The flexible polyurethane cold-cure mold foam according to any one of claims 3 to 5, which is a mixture containing the mixture in a weight ratio of 50 to 50. 8. The flexible polyurethane cold-cure mold foam according to claim 3, wherein the compound having a nitrogen-phosphorus double bond is a phosphazenium compound or a phosphine oxide compound. 9. A polymer polyol in which fine particles of a polymer obtained by radical polymerization of a polyol and / or a compound having an unsaturated bond in the polyol are dispersed in the polyol; water; a catalyst; and a polyisocyanate. A method for producing a flexible polyurethane cold-cure mold foam obtained from the above, wherein the polyol has (1) a hydroxyl value of 15 mgKOH / g or more and 25 mgKOH / g or less, and a total degree of unsaturation of 0.060 m
eq / g or less polyoxyalkylene polyol,
(2) The hydroxyl value exceeds 25 mgKOH / g, and the
/ G or less and a polyoxyalkylene polyol having a total degree of unsaturation of 0.050 meq / g or less, and (3) a hydroxyl group exceeding 35 mgKOH / g and 45 mgKOH / g or less and a total degree of unsaturation of 0.040 meq / g The method for producing a flexible polyurethane cold-cure mold foam according to claim 1 or 2, wherein the polyoxyalkylene polyol is any polyoxyalkylene polyol selected from the group consisting of the following polyoxyalkylene polyols. 10. The polyol is synthesized using a catalyst containing at least one of a compound having a nitrogen-phosphorus double bond and one of cesium hydroxide and rubidium hydroxide. A method for producing the flexible polyurethane cold-cure mold foam according to claim 9. 11. The flexible polyurethane cold according to claim 9, wherein a viscosity of the resin premix containing at least a polyol and / or a polymer polyol, water and a catalyst is 2500 mPa · s or less.

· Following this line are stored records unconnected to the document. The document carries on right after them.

-- ==== Sys2Proof/Tests/Slice0.lean ====
section
/-! SUPPORT. Tests: states that meet the premises of every obligation, words written out from the spec's encodings,
ill-formed terms for each well-formedness check, and the values of the spec's own examples. -/

namespace Sys2Proof.Tests
open Sys2Proof Sys2Proof.Machine Sys2Proof.Safety

set_option Elab.async false

/-! ## States for the tests -/

/-- A unit with all lanes in S0 at offset 0x40. -/
def thread : Thread := { live := true, s0 := { occ := true, mask := 0xFFFFFFFF, off := 0x40 } }
/-- A crew in mode m, with some registers. -/
def crew (m : Word) (g : Map Word) (v : Map Word) : Thread := { thread with mode := m, g := g, v := v }
/-- The first 8 GiB of the context's addresses, mapped to the endpoint's memory. -/
def flat : Xlat :=
  { asid := 0, va := 0, size := 2, kind := 1, pa := 0, r := true, w := true, x := true, ten := false, tclass := 0, ace := false,
    rep := none, wid := 0 }
/-- A ferry of one crew with every register row, the local-store bank and eight tiles. -/
def ferry : Ferry := { lsLen := 0x20000, acc := 8, crewSlots := [0] }
/-- The context of that ferry, in bank 0 of core 0. -/
def ctx (us : Map Thread) : Ctx := { live := true, place := .bank 0 0, ferries := [(0, ferry)], units := us }
/-- Unit u issues the word at 0x40 of its first slot; die 0 is active. -/
def W (u : Nat) (t : Thread) : State :=
  { State.reset with
    ctl := [(8, 1)], ctxs := [(0, ctx [(u, t)])], cores := [(0, { active := some 0, tlb := [flat] })]
    cur := { unit := u, off := 0x40, lanes := 0xFFFFFFFF } }
/-- What an answer's next state shows. -/
def shows {A : Type} (a : Ans) (f : State → A) : Option A :=
  match a with
  | .next t => some (f t)
  | _ => none

theorem fresh_W (u : Nat) (t : Thread) : Fresh (W u t) := ⟨rfl, rfl, rfl, rfl, rfl, rfl, rfl, rfl, rfl, rfl⟩

/-- The words of a list pass their checks at a state. -/
def pass (s : State) (l : List Instr) : Bool := l.all fun i => decide (wordFault s i = none)

theorem runs_of {s : State} {l : List Instr} (hf : Fresh s) (h : pass s l = true) : ∀ i ∈ l, Runs i s := by
  intro i hi
  exact ⟨of_decide_eq_true (List.all_eq_true.mp h i hi), hf⟩

theorem noTrap_of {s : State} (h : trapEnables (curUnit s).mode = 0) (d : Dst) (o : Bool → Nat → FOut) : NoTrap s d o := by
  unfold NoTrap; rw [h]; split
  · exact BitVec.and_zero
  · intro l _; exact BitVec.and_zero

/-! ## Witnesses: words that compute a value -/

/-- The words of the integer statements run: in lanes, and in group scope. -/
theorem test_meets_integer :
    (∀ i ∈ ([.add (.v 1) (.v 2) (.v 3), .add (.g 1) (.g 2) (.g 3), .addi (.v 1) (.v 2) 0x80, .subw (.v 1) (.v 2) (.v 3), .mul (.v 1) (.v 2) (.v 3),
        .mulh (.v 1) (.v 2) (.v 3), .minw (.v 1) (.v 2) (.v 3), .maxw (.v 1) (.v 2) (.v 3), .addc (.v 1) (.v 2) (.v 3),
        .div (.v 1) (.v 2) .zero, .rem .none (.v 2) (.v 3), .abs (.v 1) (.v 2), .neg (.g 1) (.g 2)] : List Instr), Runs i (W 0 thread)) ∧
    (∀ i ∈ ([.andw (.v 1) (.v 2) (.v 3), .andi (.v 1) (.v 2) 0xFF, .orw (.v 1) (.v 2) (.v 3), .ori (.v 1) (.v 2) 1, .xorw (.v 1) (.v 2) (.v 3),
        .xori (.v 1) (.v 2) 1, .andn (.v 1) (.v 2) (.v 3), .notw (.v 1) (.v 2), .mov (.v 1) .lane, .mov (.g 5) .zero] : List Instr),
      Runs i (W 0 thread)) ∧
    (∀ i ∈ ([.shl (.v 1) (.v 2) (.v 3), .shli (.v 1) (.v 2) 32, .shr (.v 1) (.v 2) (.v 3), .shri (.v 1) (.v 2) 255, .sra (.v 1) (.v 2) (.v 3),
        .srai (.v 1) (.v 2) 31, .rol (.v 1) (.v 2) (.v 3), .clz (.v 1) (.v 2), .popc (.v 1) (.v 2), .brev (.v 1) (.v 2),
        .bfx (.v 1) (.v 2) (.v 3), .bfi (.v 1) (.v 2) (.v 3)] : List Instr), Runs i (W 0 thread)) ∧
    (∀ i ∈ ([.mad (.v 1) (.v 2) (.v 3), .clamp (.v 1) (.v 2) (.v 3), .sel (.v 1) (.v 2) (.p 0), .sel (.g 1) (.g 2) (.gp 0), .lih (.v 1) 0xFFFF,
        .lih (.g 1) 1, .li (.v 1) 0x8000, .lea (.v 2) (.v 4) (.v 6), .mad .none (.v 2) (.v 3)] : List Instr), Runs i (W 0 thread)) :=
  ⟨runs_of (fresh_W _ _) (by decide +kernel), runs_of (fresh_W _ _) (by decide +kernel), runs_of (fresh_W _ _) (by decide +kernel), runs_of (fresh_W _ _) (by decide +kernel)⟩

/-- A floating TYPE at which arithmetic words are no instruction. -/
theorem test_meets_integer_types : 7 < (ictx (W 0 (crew 0x5000 [] []))).ty := by decide +kernel

theorem test_meets_predicates :
    ∀ i ∈ ([.pand (.p 1) (.p 2) (.p 3), .por (.gp 1) (.gp 2) .zero, .pxor (.p 1) (.p 2) (.gp 3), .pnot (.p 1) (.p 2), .pmov (.p 1) (.p 2),
        .psetg (.gp 1) (.g 3), .pgetg (.g 3), .cmpeq (.p 1) (.v 2) (.v 3), .cmpne (.gp 1) (.g 2) (.g 3), .cmplt (.p 1) (.v 2) (.v 3),
        .cmple (.p 1) (.v 2) (.v 3), .cmpeqi (.p 1) (.v 2) 0xFF, .cmplti (.p 1) .lane 8] : List Instr), Runs i (W 0 thread) :=
  runs_of (fresh_W _ _) (by decide +kernel)

theorem test_meets_lanes :
    ∀ i ∈ ([.vget (.g 1) (.v 2) (.g 3), .vput (.v 1) (.g 2) (.g 3), .vote (.g 1) (.p 7), .vote (.g 1) (.gp 3), .shfl (.v 1) (.v 2) (.v 3),
        .shflx (.v 1) (.v 2) (.v 3), .shflup (.v 1) (.v 2) (.v 3), .shfldn .none (.v 1) (.g 8), .bcast (.v 1) (.v 2) (.g 3),
        .cred (.g 6) .lane 0, .cred (.g 6) (.v 1) 5] : List Instr), Runs i (W 0 thread) :=
  runs_of (fresh_W _ _) (by decide +kernel)

/-- Floating words run under TYPE f32 with no trap enabled, so that no outcome traps. -/
theorem test_meets_floating :
    (∀ i ∈ ([.fadd (.v 1) (.v 2) (.v 3), .fadd (.g 1) (.g 2) (.g 3), .fsub (.v 1) (.v 2) (.v 3), .fmul (.v 1) (.v 2) (.v 3),
        .fdiv (.v 1) (.v 2) (.v 3), .fsqrt (.v 1) (.v 2), .fma (.v 1) (.v 2) (.v 3), .fms (.v 1) (.v 2) (.v 3), .fnma .none (.v 2) (.v 3),
        .fmin (.v 1) (.v 2) (.v 3), .fmax (.v 1) (.v 2) (.v 3), .fabs (.v 1) (.v 2), .fneg (.v 1) (.v 2), .fcps (.v 1) (.v 2) (.v 3),
        .fcmpeq (.p 1) (.v 2) (.v 3), .fcmplt (.gp 1) (.g 2) (.g 3), .fcmple (.p 1) (.v 2) (.v 3), .fcmpun (.p 1) (.v 2) (.v 3),
        .fclass (.v 1) (.v 2), .frnd (.v 1) (.v 2), .fscale (.v 1) (.v 2) (.v 3), .fgete (.v 1) (.v 2), .fcvt (.v 2) (.v 4) 11 0,
        .fcvti (.v 1) (.v 2) 2 4, .frcp (.v 1) (.v 2), .frsq (.v 1) (.v 2), .fexp2 (.v 1) (.v 2), .flog2 (.v 1) (.v 2),
        .fsin (.v 1) (.v 2), .fcos (.v 1) (.v 2), .ftanh (.v 1) (.v 2)] : List Instr), Runs i (W 0 (crew 0x5000 [] []))) ∧
    (∀ i ∈ ([.icvtf (.v 1) (.v 2) 10 5] : List Instr), Runs i (W 0 thread)) ∧
    (∀ i ∈ ([.fdot4 (.v 7) (.v 6) (.v 5), .packn (.v 6) (.v 1) 3 0, .unpkn (.v 8) (.v 6) 3] : List Instr), Runs i (W 0 (crew 0x7800 [] []))) ∧
    (∀ i ∈ ([.fdot2 (.v 7) (.v 6) (.v 5)] : List Instr), Runs i (W 0 (crew 0x4000 [] []))) ∧
    (∀ i ∈ ([.ternp (.v 1) (.v 2) (.v 3), .ternu (.v 1) (.v 2) (.v 3)] : List Instr), Runs i (W 0 (crew 0x5000 [] []))) ∧
    (∀ d o, NoTrap (W 0 (crew 0x5000 [] [])) d o) :=
  ⟨runs_of (fresh_W _ _) (by decide +kernel), runs_of (fresh_W _ _) (by decide +kernel), runs_of (fresh_W _ _) (by decide +kernel), runs_of (fresh_W _ _) (by decide +kernel),
    runs_of (fresh_W _ _) (by decide +kernel), noTrap_of (by decide +kernel)⟩

/-- The premises about numbers: each rounding mode, a value that a type holds, special and positive operands. -/
theorem test_meets_numbers :
    isFB 10 = true ∧ valOf 10 false false 0x3F800000 = .fin false 0x800000 (-23) ∧ isIeee 8 = true ∧
    isFB 12 = true ∧ valOf 12 false false 0x01 = .fin false 1 (-63) ∧
    ltNum (.fin false 1 20) (.fin false 3 20) = true ∧ (Machine.Num.fin true 3 1).isNan = false ∧ (Machine.Num.fin true 3 1).isInf = false := by
  decide +kernel

theorem test_meets_rounding_state :
    ∀ i ∈ ([.srseed (.g 2) (.g 4), .srseed (.v 2) (.v 4), .srseed .none (.v 1), .fflags (.g 2) .zero] : List Instr), Runs i (W 0 thread) :=
  runs_of (fresh_W _ _) (by decide +kernel)

/-- Under enabled traps, a lane divides by zero, and so does a group. -/
theorem test_meets_float_traps :
    let s := W 0 (crew 0x01F05000 [(2, 0x3F800000)] [(32 * 2 + 3, 0x3F800000)])
    (∀ i ∈ ([.fdiv (.v 1) (.v 2) (.v 3), .fdiv (.g 1) (.g 2) (.g 3), .fadd (.v 1) (.v 2) (.v 3), .fcmplt (.p 1) (.v 2) (.v 3)] : List Instr), Runs i s) ∧
    chPos (noteOps s (.fdiv (.v 1) (.v 2) (.v 3))) = 0 ∧ 3 ∈ execLanes s ∧
    (divNum (numIn s false 3 (.v 2)) (numIn s false 3 (.v 3))).2 &&& trapEnables (curUnit s).mode ≠ 0 ∧
    (divNum (numIn s true 0 (.g 2)) (numIn s true 0 (.g 3))).2 &&& trapEnables (curUnit s).mode ≠ 0 :=
  ⟨runs_of (fresh_W _ _) (by decide +kernel), by decide +kernel, by decide +kernel, by decide +kernel, by decide +kernel⟩

/-! ## Witnesses: control -/

/-- A crew with lanes 0 to 3 in p1, all in p2, gp1 set, and g5. -/
def brancher : Thread := { thread with p := [(1, 0xF), (2, 0xFFFFFFFF)], gp := [(1, true)], g := [(5, 0x123)] }

theorem test_meets_branches :
    (∀ i ∈ ([.nop, .yield, .bra 0xFFFFF, .bany (.p 1) 2, .bany (.p 0) 2, .ball (.p 2) 2, .ball (.p 1) 2, .bnone (.p 0) 2, .bnone (.p 1) 2,
        .bany (.gp 1) 2, .ball (.gp 0) 2, .bnone (.gp 1) 2, .ret (.g 5), .jmpg .none (.g 5), .call 2, .jmpg (.g 62) (.g 5)] : List Instr),
      Runs i (W 0 brancher)) ∧
    0 ∈ execLanes (W 0 brancher) ∧ (rdP (curUnit (W 0 brancher)) 1).getLsbD 3 = true ∧ (rdP (curUnit (W 0 brancher)) 1).getLsbD 31 = false ∧
    rdP (curUnit (W 0 brancher)) 0 = 0 ∧ rdP (curUnit (W 0 brancher)) 2 = 0xFFFFFFFF :=
  ⟨runs_of (fresh_W _ _) (by decide +kernel), by decide +kernel⟩

/-- S1 with some lanes at an offset, with a hold. -/
def second (o : Word) (h : Hold) : Slot := { occ := true, off := o, mask := 0x0000F0F0, hold := h }
/-- S0 with the other lanes. -/
def first : Slot := { occ := true, off := 0x40, mask := 0xFFFF0F0F }
/-- A crew with both slots and a stack. -/
def forked (o : Word) (h : Hold) (st : List Slot) : Thread := { brancher with s0 := first, s1 := second o h, stack := st }


theorem test_meets_divergence :
    (curSlot (W 0 brancher)).off = (W 0 brancher).cur.off ∧ (curSlot (W 0 brancher)).occ = true ∧
    (curSlot (W 0 (forked 0x80 .none []))).off = 0x40 ∧
    (∀ i ∈ ([.split (.p 0) 4, .split (.p 1) 4, .split (.p 2) 0xFFFFF, .join, .exit] : List Instr), Runs i (W 0 brancher)) ∧
    (∀ n ∈ [0, 63, 64], pass (W 0 (forked 0x80 .none (List.replicate n (second 0 .none)))) [.split (.p 0) 4, .split (.p 1) 4, .join, .exit] = true) ∧
    chPos (noteOps (W 0 (forked 0x80 .none (List.replicate 64 (second 0 .none)))) (.split (.p 1) 4)) = 0 ∧
    execMask (W 0 brancher) &&& rdP (curUnit (W 0 brancher)) 1 = 0xF ∧ execMask (W 0 brancher) &&& rdP (curUnit (W 0 brancher)) 0 = 0 ∧
    (curSlot (W 0 brancher)).mask &&& ~~~ (execMask (W 0 brancher) &&& rdP (curUnit (W 0 brancher)) 2) = 0 ∧
    (second 0x40 .join).off = first.off ∧ joinable (second 0x40 .join) = true ∧ first.off.toNat < (second 0x80 .join).off.toNat ∧
    first.off + 4 ≠ (second 0x80 .join).off ∧ (second 0x20 .join).off.toNat < first.off.toNat ∧
    (second 0x80 .none).hold ≠ .join ∧ (second 0x80 .none).off ≠ first.off ∧ joinable (second 0x40 .supervised) = false ∧
    ([0x20, 0x40, 0x80].all fun o => pass (W 0 (forked o .join [second 0 .none])) [.join, .exit]) = true :=
  ⟨by decide +kernel, by decide +kernel, by decide +kernel, runs_of (fresh_W _ _) (by decide +kernel), by decide +kernel⟩

/-- A context of two crews, of which crew 0 issues, with barrier 3 as given. -/
def W2 (t : Thread) (b : Bar) : State :=
  { W 0 t with
    ctxs := [(0, { ctx [(0, t), (1, { thread with num := 1 })] with
      ferries := [(0, { ferry with crews := 2, crewSlots := [0, 1], bars := [(3, b)] })] })] }

theorem fresh_W2 (t : Thread) (b : Bar) : Fresh (W2 t b) := ⟨rfl, rfl, rfl, rfl, rfl, rfl, rfl, rfl, rfl, rfl⟩

/-- An instance at which crew 1 has arrived. -/
def halfway : Bar := { opened := 7, inst := some { num := 7, expected := [0, 1], arrived := [1], plain := true, slots := [(1, {}, 0)] } }

theorem test_meets_barriers :
    (∀ i ∈ ([.bar 3, .bara 3, .barw 3, .hbar (.g 0) 0 3, .hbar (.g 0) 1 3, .hbar (.g 0) 5 15, .repack 3, .exset (.g 0), .exget (.g 5)] : List Instr),
      Runs i (W 0 thread)) ∧
    (∀ i ∈ ([.bar 3, .bara 3, .barw 3, .hbar (.g 0) 0 3, .hbar (.g 0) 1 3, .repack 3] : List Instr), Runs i (W2 thread {})) ∧
    arriveNow (W 0 thread) false = true ∧ arriveNow (W 0 thread) true = true ∧ coxFails (W 0 thread) 0 0 = false ∧
    arriveBad (W 0 thread) 0 0 3 .plain = false ∧ arriveBad (W 0 thread) 0 0 3 (.repack 0x40) = false ∧
    instDone (W 0 thread) 0 { num := 1, expected := [0], arrived := [0], plain := true } = true ∧
    expectedAt (W 0 thread) 0 0 3 = [0] ∧ expectedAt (W2 thread {}) 0 0 3 = [0, 1] ∧
    instDone (W2 thread {}) 0 { num := 1, expected := [0, 1], arrived := [0], plain := true } = false ∧
    arriveNow (W2 thread {}) true = true ∧ arriveBad (W2 thread halfway) 0 0 3 .plain = false ∧ repackReady (W2 thread {}) = true ∧
    0 ∈ ferryUnits (W 0 thread) 0 0 ∧ (curSlot (W 0 thread)).occ = true ∧ (curSlot (W 0 thread)).off = (W 0 thread).cur.off ∧
    barOver (getBar (W2 thread halfway) 0 0 3) 6 = true ∧ barOver (getBar (W2 thread halfway) 0 0 3) 7 = false := by
  exact ⟨runs_of (fresh_W _ _) (by decide +kernel), runs_of (fresh_W2 _ _) (by decide +kernel), by decide +kernel⟩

Manufacturing method of cure mold foam. 12. The method according to claim 9, wherein said polyisocyanate is toluylene diisocyanate.
The method for producing a flexible polyurethane cold-cured foam according to any one of the above. 13. The polyisocyanate according to claim 1, wherein the toluylene diisocyanate is represented by the general formula (1): ## STR2 ## With polymethylene polyphenyl polyisocyanate represented by the formula: wherein n = 0 or an integer of 1 or more.
The method for producing a flexible polyurethane cold-cure mold foam according to any one of claims 9 to 11, wherein the mixture is a mixture containing the mixture in a weight ratio of 50 to 50. 14. The method for producing a flexible polyurethane cold-cure mold foam according to claim 9, wherein the compound having a nitrogen-phosphorus double bond is a phosphazenium compound or a phosphine oxide compound.